**Data**

/-- A frame completes: its buffer becomes READY, and another FILL (R119). A conditioner whose clock is gated takes none (R94). -/
def State.frameDone (s : State) (n : Nat) : State :=
  let x := s.src n
  let rdy := s.rd (R.SRC_STATE_READY n)
  if s.coreGated then s
  else if rdy ≠ 3 then
    ((s.setSrc n { x with fill := rdy }).wr (R.SRC_STATE_READY n) x.fill).count (R.SRC_EVT_DROP n)
  else
    (s.setSrc n { x with fill := otherBuf x.fill (s.rd (R.SRC_STATE_SEND n)) }).wr (R.SRC_STATE_READY n) x.fill

/-! ### DMA (R114 to R116) -/

/-- A write to host memory: over PCIe on the lead head, as HOST_WR cells on another (R346). -/
def State.hostStore (s : State) (addr : Nat) (data : List Byte) : State :=
  if s.isLead then s.emit (.hostWrite addr data)
  else s.originateSpur s.leadHead (fun c => c) tHostWr (nodeId s.leadHead 0 0)
    (natLE addr 8 ++ natLE data.length 8 ++ data)

/-- The DMA channel's run state (R58). -/
def State.dmaOn (s : State) (ch : Nat) : Bool := s.enabled .DMA 0 && s.on (R.DMA_CH_CFG_ENABLE ch)

def State.dmaShow (s : State) (ch : Nat) : State :=
  if s.dmaOn ch then
    s.wr (R.DMA_CH_STATE_RUN ch) (if s.rd (R.DMA_CH_IDX_PROD ch) % 2 ^ (s.rd (R.DMA_CH_CFG_RING_SIZE ch) + 4) = s.rd (R.DMA_CH_IDX_CONS ch) % 2 ^ (s.rd (R.DMA_CH_CFG_RING_SIZE ch) + 4) then 1 else 2)
  else s

/-- Discard the open frame of a source: counted once (R116); while the conditioner's clock is gated its counter stands still (R94). -/
def State.frameBad (s : State) (n : Nat) : State :=
  if (s.src n).bad then s
  else
    let s1 := s.setSrc n { s.src n with bad := true }
    if s.coreGated then s1 else s1.count (R.SRC_EVT_BADFRAME n)

/-- A channel stops: an open frame is discarded (R69, R116). -/
def State.dmaStop (s : State) (ch : Nat) : State :=
  let s1 := if s.on (R.DMA_CH_STATE_FRAME_OPEN ch) then (s.frameBad ch).wr (R.DMA_CH_STATE_FRAME_OPEN ch) 0 else s
  s1.wr (R.DMA_CH_STATE_RUN ch) 3

/-- The error code of a descriptor (R114): 3 invalid, 2 past the end of the buffer, 1 PCIe error. -/
def State.descErr (s : State) (ch : Nat) (d : Descriptor) (pcieErr : Bool) : Nat :=
  let raw := bitOf d.flags 2
  if pcieErr then 1
  else if 16 ≤ d.flags ∨ d.length % 4 ≠ 0 ∨ d.length < 4 ∨ 16777212 < d.length ∨ d.addrLo % 4 ≠ 0 ∨ 4 ≤ d.dstHi ∨ (raw = false ∧ d.dstHi ≠ 0) ∨ d.last ≠ 0 then 3
  else if raw = false ∧ s.rd (R.SRC_BUF_SIZE_SIZE ch) * 4096 < d.dstLo + d.length then 2
  else 0

/-- A descriptor finishes (R115, R116): data lands, the frame opens, closes, completes or is discarded, STATUS is written back,
the consumer index advances, and IRQ raises its vector or event (R335, R341). -/
def State.descDone (s : State) (ch : Nat) (d : Descriptor) (data : List Byte) (pcieErr : Bool) : State :=
  let e := s.descErr ch d pcieErr
  let raw := bitOf d.flags 2
  let eof := bitOf d.flags 1 && !raw
  let s2 := if e = 0 then
      s.dramWrite 6 (if raw then (d.dstLo + 4294967296 * d.dstHi) % 17179869184 else s.bufBase ch (s.src ch).fill + d.dstLo) (takePad data d.length)
    else
      let a := s.count (R.DMA_CH_EVT_ERR ch)
      if !raw && a.on (R.DMA_CH_STATE_FRAME_OPEN ch) then a.frameBad ch else a
  let s3 := if eof && s2.on (R.DMA_CH_STATE_FRAME_OPEN ch) then
      let a := s2.wr (R.DMA_CH_STATE_FRAME_OPEN ch) 0
      if (a.src ch).bad then a else (a.count (R.DMA_CH_EVT_FRAMES ch)).frameDone ch
    else s2
  let size := 2 ^ (s.rd (R.DMA_CH_CFG_RING_SIZE ch) + 4)
  let base := s.rd (R.DMA_CH_RING_LO_ADDR ch) * 64 + s.rd (R.DMA_CH_RING_HI_ADDR ch) * 4294967296
  let s4 := s3.hostStore (base + 32 * (s.rd (R.DMA_CH_IDX_CONS ch) % size) + 24) (natLE (1 + 2 * e) 4)
  let s5 := (s4.inc (R.DMA_CH_IDX_CONS ch)).dmaShow ch
  if bitOf d.flags 3 && s.on (R.DMA_CH_CFG_IRQ_EN ch) then
    if s.isLead then s5.vector 1 ch
    else s5.raiseEvent .DMA 0 1 (natLE ch 2 ++ natLE (s5.rd (R.DMA_CH_IDX_CONS ch)) 2)
  else s5

/-- Whether a channel has a descriptor to run: enabled or draining, work posted, PF1 in D0 (R115, R337). -/
def State.descDue (s : State) (ch : Nat) : Bool :=
  ch < 16 && s.has .DMA 0 && !s.parked 2 && (s.dmaOn ch || s.rd (R.DMA_CH_STATE_RUN ch) = 3) && !s.host.d3.contains 1 &&
    s.rd (R.DMA_CH_IDX_PROD ch) % 2 ^ (s.rd (R.DMA_CH_CFG_RING_SIZE ch) + 4) ≠ s.rd (R.DMA_CH_IDX_CONS ch) % 2 ^ (s.rd (R.DMA_CH_CFG_RING_SIZE ch) + 4)

/-! ### Reads of host memory (R115, R336, R346) -/

def Descriptor.zero : Descriptor := { addrLo := 0, addrHi := 0, length := 0, dstLo := 0, dstHi := 0, flags := 0, last := 0 }

/-- A descriptor whose own fetch has failed: nothing of it is known, and it ends with the PCIe error (R114, R336). -/
def Descriptor.unread : Descriptor := { Descriptor.zero with length := 4 }

/-- The descriptor that 32 bytes of host memory hold (R114). -/
def Descriptor.ofBytes (b : List Byte) : Descriptor :=
  let w (i : Nat) : Nat := leNat (takePad (b.drop (4 * i)) 4)
  { addrLo := w 0, addrHi := w 1, length := w 2, dstLo := w 3, dstHi := w 4, flags := w 5, last := w 7 }

def State.dmaSize (s : State) (ch : Nat) : Nat := 2 ^ (s.rd (R.DMA_CH_CFG_RING_SIZE ch) + 4)

/-- Where the descriptor at a place of a channel's ring stands in host memory. -/
def State.descAddr (s : State) (ch idx : Nat) : Nat :=
  s.rd (R.DMA_CH_RING_LO_ADDR ch) * 64 + s.rd (R.DMA_CH_RING_HI_ADDR ch) * 4294967296 + 32 * idx

def State.jobsOf (s : State) (ch : Nat) : List DmaJob := Sparse.look s.host.jobs ch []
def State.setJobs (s : State) (ch : Nat) (l : List DmaJob) : State := { s with host := { s.host with jobs := Sparse.put s.host.jobs ch l } }

/-- How many reads a head keeps outstanding (R336): 512 with 10-bit tags, else 256; the tag of a HOST_RD cell is a byte. -/
def State.readLimit (s : State) : Nat := if s.isLead && s.cfgVal 1 .tag10 = 1 then 512 else 256

/-- The longest read a head asks for at once: of at most 4 KiB, over PCIe of at most Max Read Request Size (R115, R332). -/
def State.readMax (s : State) : Nat := if s.isLead then min 4096 (128 * 2 ^ s.cfgVal 1 .maxRead) else 4096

**Exercise**
From the records above, repeat exactly the lines from the one with "4294967296 + 32 * idx" through the one with "def State.setJobs (s", both included.

**Solution**
  s.rd (R.DMA_CH_RING_LO_ADDR ch) * 64 + s.rd (R.DMA_CH_RING_HI_ADDR ch) * 4294967296 + 32 * idx

def State.jobsOf (s : State) (ch : Nat) : List DmaJob := Sparse.look s.host.jobs ch []
def State.setJobs (s : State) (ch : Nat) (l : List DmaJob) : State := { s with host := { s.host with jobs := Sparse.put s.host.jobs ch l } }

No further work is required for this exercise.